# [YOUR ASSIGNMENT]
Each line from the beginning of the data below through the line containing "namespace Sys2Proof" should be repeated exactly, please.

Stored data entries
[Start of Attachment]
-- ==== Sys2Proof/Syntax.lean ====
section
/-! DEFINITION. The 35 instruction forms of spec/30_encoding.md R55, one constructor per row of
spec/opcode_table.json, with the fields of R49 as arguments. -/

namespace Sys2Proof

/-- One of the 35 instruction forms (R55); the words are in R50 and R51. -/
inductive Instr where
  /-- 0nnn `SYS nnn`, nnn neither 0x0E0 nor 0x0EE (R61) -/
  | sys (nnn : Addr12)
  /-- 00E0 `CLS` (R90) -/
  | cls
  /-- 00EE `RET` (R62) -/
  | ret
  /-- 1nnn `JP nnn` (R63) -/
  | jp (nnn : Addr12)
  /-- 2nnn `CALL nnn` (R64) -/
  | call (nnn : Addr12)
  /-- 3xkk `SE Vx, kk` (R66) -/
  | seImm (x : RegNum) (kk : Byte)
  /-- 4xkk `SNE Vx, kk` (R67) -/
  | sneImm (x : RegNum) (kk : Byte)
  /-- 5xy0 `SE Vx, Vy` (R68) -/
  | seReg (x y : RegNum)
  /-- 6xkk `LD Vx, kk` (R72) -/
  | ldImm (x : RegNum) (kk : Byte)
  /-- 7xkk `ADD Vx, kk` (R73) -/
  | addImm (x : RegNum) (kk : Byte)
  /-- 8xy0 `LD Vx, Vy` (R74) -/
  | ldReg (x y : RegNum)
  /-- 8xy1 `OR Vx, Vy` (R75) -/
  | orReg (x y : RegNum)
  /-- 8xy2 `AND Vx, Vy` (R76) -/
  | andReg (x y : RegNum)
  /-- 8xy3 `XOR Vx, Vy` (R77) -/
  | xorReg (x y : RegNum)
  /-- 8xy4 `ADD Vx, Vy` (R78) -/
  | addReg (x y : RegNum)
  /-- 8xy5 `SUB Vx, Vy` (R79) -/
  | sub (x y : RegNum)
  /-- 8xy6 `SHR Vx, Vy` (R80) -/
  | shr (x y : RegNum)
  /-- 8xy7 `SUBN Vx, Vy` (R81) -/
  | subn (x y : RegNum)
  /-- 8xyE `SHL Vx, Vy` (R82) -/
  | shl (x y : RegNum)
  /-- 9xy0 `SNE Vx, Vy` (R69) -/
  | sneReg (x y : RegNum)
  /-- Annn `LD I, nnn` (R84) -/
  | ldI (nnn : Addr12)
  /-- Bnnn `JP V0, nnn` (R65) -/
  | jpV0 (nnn : Addr12)
  /-- Cxkk `RND Vx, kk` (R83) -/
  | rnd (x : RegNum) (kk : Byte)
  /-- Dxyn `DRW Vx, Vy, n` (R91) -/
  | drw (x y : RegNum) (n : Nibble)
  /-- Ex9E `SKP Vx` (R98) -/
  | skp (x : RegNum)
  /-- ExA1 `SKNP Vx` (R99) -/
  | sknp (x : RegNum)
  /-- Fx07 `LD Vx, DT` (R95) -/
  | ldVxDt (x : RegNum)
  /-- Fx0A `LD Vx, K` (R100) -/
  | ldVxK (x : RegNum)
  /-- Fx15 `LD DT, Vx` (R96) -/
  | ldDtVx (x : RegNum)
  /-- Fx18 `LD ST, Vx` (R97) -/
  | ldStVx (x : RegNum)
  /-- Fx1E `ADD I, Vx` (R85) -/
  | addI (x : RegNum)
  /-- Fx29 `LD F, Vx` (R86) -/
  | ldF (x : RegNum)
  /-- Fx33 `LD B, Vx` (R87) -/
  | ldB (x : RegNum)
  /-- Fx55 `LD [I], Vx` (R88) -/
  | ldMemVx (x : RegNum)
  /-- Fx65 `LD Vx, [I]` (R89) -/
  | ldVxMem (x : RegNum)
deriving DecidableEq, Repr

end Sys2Proof
end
[End of Attachment]
# [ANSWER AREA]
-- ==== Sys2Proof/Syntax.lean ====
section
/-! DEFINITION. The 35 instruction forms of spec/30_encoding.md R55, one constructor per row of
spec/opcode_table.json, with the fields of R49 as arguments. -/

namespace Sys2Proof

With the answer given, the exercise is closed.